Between April 10, 2012, and February 1, 2017, 382 patients were randomly assigned to the DCB group and 376 to DES group. Non-inferiority of DCB versus DES was shown because the 95% CI of the absolute difference in MACE in the per-protocol population was below the predefined margin (-3·83 to 3·93%, p=0·0217). After 12 months, the proportions of MACE were similar in both groups of the full-analysis population (MACE was 7·5% for the DCB group vs 7·3% for the DES group; hazard ratio [HR] 0·97 [95% CI 0·58-1·64], p=0·9180). There were five (1·3%) cardiac-related deaths in the DES group and 12 (3·1%) in the DCB group (full analysis population). Probable or definite stent thrombosis (three [0·8%] in the DCB group vs four [1·1%] in the DES group; HR 0·73 [0·16-3·26]) and major bleeding (four [1·1%] in the DCB group vs nine [2·4%] in the DES group; HR 0·45 [0·14-1·46]) were the most common adverse events.

INTERPRETATION

In small native coronary artery disease, DCB was non-inferior to DES regarding MACE up to 12 months, with similar event rates for both treatment groups.

FUNDING

Schweizerischer Nationalfonds zur Förderung der Wissenschaftlichen Forschung, Basel Cardiovascular Research Foundation, and B Braun Medical AG.

摘要

背景

药物涂层球囊(DCB)是一种治疗小口径原生冠状动脉疾病的新型治疗策略。然而,与药物洗脱支架(DES)相比,其安全性和疗效尚未得到明确界定。

方法

BASKET-SMALL 2 是一项多中心、开放标签、随机非劣效性试验。758 例存在新出现的(<3 毫米直径)病变且需要经皮冠状动脉介入治疗的患者,通过交互式互联网响应系统成功进行预扩张后,随机(1:1)分配接受 DCB 血管成形术或第二代 DES 植入。

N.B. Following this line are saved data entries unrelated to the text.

-- ==== Sys2Proof/Laws/Step.lean ====
section
/-! SUPPORT. What a step can do, said once: where a turn finds its instruction, and what an instruction of each agent does when it answers a next
state. -/

namespace Sys2Proof.Machine

/-! ## The step -/

theorem step_of_fault {s : State} {r : Fault} (h : s.fault = some r) : step s = .fault r := by simp [step, h]

theorem step_of_no_turn {s : State} (h : s.fault = none) (hs : s.sched = []) : step s = .refused .noTurn := by
  simp [step, h, hs]

theorem step_of_turn {s : State} {t : Turn} {ts : List Turn} (h : s.fault = none) (hs : s.sched = t :: ts) :
    step s = runTurn t { s with sched := ts } := by
  simp [step, h, hs]

/-- A step that answers a next state is a turn of the schedule, taken without a fault. -/
theorem step_next {s u : State} (h : step s = .next u) :
    ∃ t ts, s.fault = none ∧ s.sched = t :: ts ∧ runTurn t { s with sched := ts } = .next u := by
  unfold step at h
  split at h
  · cases h
  · next hf =>
    split at h
    · cases h
    · next t ts hs => exact ⟨t, ts, hf, hs, h⟩

theorem runTurn_of_fetch {t : Turn} {s v : State} {i : Instr} (h : fetch t s = .ok (i, v)) : runTurn t s = exec i v := by
  simp [runTurn, h]

theorem runTurn_next {t : Turn} {s u : State} (h : runTurn t s = .next u) :
    ∃ i v, fetch t s = .ok (i, v) ∧ exec i v = .next u := by
  unfold runTurn at h
  split at h
  · cases h
  · next i v hf => exact ⟨i, v, hf, h⟩

theorem runSteps_succ (k : Nat) {s u : State} (h : step s = .next u) : runSteps (k + 1) s = runSteps k u := by
  simp [runSteps, h]

theorem runSteps_add (j k : Nat) {s u : State} (h : runSteps j s = .next u) : runSteps (j + k) s = runSteps k u := by
  induction j generalizing s with
  | zero => simp [runSteps] at h; simp [h]
  | succ j ih =>
    rw [runSteps] at h
    rw [Nat.add_right_comm, runSteps]
    split at h
    · exact ih h
    · cases h
    · cases h

/-! ## Where a turn finds its instruction -/

/-- The rows of the host: the accesses and the calls. -/
def hostRow : Instr → Bool
  | .hwrHbuf _ _ | .hrdHbuf _ | .hwrHsize _ | .hrdHsize | .hrdHstat | .hrdHstate => true
  | .hwrHcmdInit | .hwrHcmdStart | .hwrHcmdReserved _ | .hostUnmapped _ _ _ => true
  | .init | .busy | .startTransfer _ _ | .startTransferRepeat | .getResult _ | .getState => true
  | _ => false

theorem callInstr_hostRow (c : Call) : hostRow (callInstr c) = true := by cases c <;> rfl

theorem accessInstr_hostRow (c : Cfg) (a : Access) : hostRow (accessInstr c a) = true := by
  cases a with
  | wr r v =>
    cases r <;> try rfl
    simp only [accessInstr]
    split
    · rfl
    · split <;> rfl
  | rd r => cases r <;> rfl

theorem decodeAccess_hostRow (c : Cfg) (w : Bool) (reg : Nat) (v : Byte) : hostRow (decodeAccess c w reg v) = true := by
  unfold decodeAccess
  split
  · exact accessInstr_hostRow c _
  · rfl

theorem decodeHostAcc_hostRow {c : Cfg} {w : Nat} {i : Instr} (h : decodeHostAcc c w = .ok i) : hostRow i = true := by
  unfold decodeHostAcc at h
  split at h
  · cases h; exact decodeAccess_hostRow ..
  · cases h

theorem fetchProgram_ok {s v : State} {i : Instr} (h : fetchProgram s = .ok (i, v)) :
    hostRow i = true ∧ ∃ p, v = { s with prog := p, call := .idle } := by
  unfold fetchProgram at h
  split at h
  · cases h
  · next w rest _ =>
    split at h
    · next j hj => cases h; exact ⟨decodeHostAcc_hostRow hj, rest, rfl⟩
    · cases h
  · next c rest _ => cases h; exact ⟨callInstr_hostRow c, rest, rfl⟩

/-- The host's turn finds a row of the host, and takes it out of the program or of the call in progress. -/
theorem fetchHost_ok {s v : State} {i : Instr} (h : fetch .host s = .ok (i, v)) :
    hostRow i = true ∧ ∃ p c, v = { s with prog := p, call := c } := by
  simp only [fetch] at h
  unfold fetchHost at h
  split at h
  · next c hc => cases h; exact ⟨callInstr_hostRow c, s.prog, _, rfl⟩
  · next a todo hc => cases h; exact ⟨accessInstr_hostRow _ a, s.prog, _, rfl⟩
  · next a todo out hc => cases h; exact ⟨accessInstr_hostRow _ a, s.prog, _, rfl⟩
  · obtain ⟨hi, p, hv⟩ := fetchProgram_ok h; exact ⟨hi, p, _, hv⟩
  · obtain ⟨hi, p, hv⟩ := fetchProgram_ok h; exact ⟨hi, p, _, hv⟩
  · obtain ⟨hi, p, hv⟩ := fetchProgram_ok h; exact ⟨hi, p, _, hv⟩

/-- The sequencer's turn (R130): enabled, with the sampled code's instruction. -/
theorem fetchSeq_ok {s v : State} {i : Instr} (h : fetch .seq s = .ok (i, v)) :
    s.pend = true ∧ s.ie = true ∧ ∃ c n, i = decodeStatus s.cfg c ∧ v = { s with draws := n } ∧
      (∀ b, s.status = some b → c = b ∧ n = s.draws) := by
  simp only [fetch] at h
  unfold fetchSeq at h
  split at h
  · next hg =>
    obtain ⟨b, n, hd, hb⟩ := orDraw_frame s.status s
    rw [hd] at h
    cases h
    simp only [Bool.and_eq_true] at hg
    exact ⟨hg.1, hg.2, b, n, rfl, rfl, fun v hv => ⟨(hb v hv).1, (hb v hv).2⟩⟩
  · cases h

theorem fetchEng_ok {w : BitVec 16} {s v : State} {i : Instr} (h : fetch (.eng w) s = .ok (i, v)) :
    i = .engRaise (w.extractLsb' 8 8) (w.extractLsb' 0 8) ∧ v = s := by
  simp only [fetch, fetchEng] at h
  cases h
  exact ⟨rfl, rfl⟩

根据当前指南给予双联抗血小板治疗。主要终点是证明 DCB 与 DES 在 12 个月时主要不良心脏事件(MACE;即心脏死亡、非致死性心肌梗死和靶血管血运重建)方面非劣效。非劣效性边界为 MACE 绝对差异 4%。本试验在 ClinicalTrials.gov 注册,编号为 NCT01574534。

结果

2012 年 4 月 10 日至 2017 年 2 月 1 日期间,382 例患者被随机分配至 DCB 组,376 例患者被随机分配至 DES 组。在符合方案人群中,MACE 的绝对差异的 95%CI 低于预设的边界(-3.83 至 3.93%,p=0.0217),表明 DCB 不劣于 DES。在 12 个月时,两组全分析人群的 MACE 比例相似(DCB 组为 7.5%,DES 组为 7.3%;风险比[HR]0.97[95%CI 0.58-1.64],p=0.9180)。DES 组有 5 例(1.3%)与心脏相关的死亡,DCB 组有 12 例(3.1%)(全分析人群)。可能或确定的支架血栓形成(DCB 组 3 例[0.8%],DES 组 4 例[1.1%];HR 0.73[0.16-3.26])和大出血(DCB 组 4 例[1.1%],DES 组 9 例[2.4%];HR 0.45[0.14-1.46])是最常见的不良事件。

结论

在小口径原生冠状动脉疾病中,DCB 与 DES 相比,在 12 个月时在 MACE 方面不劣效,两组治疗的事件发生率相似。

资助

瑞士国家科学基金会、巴塞尔心血管研究基金会和 B Braun Medical AG。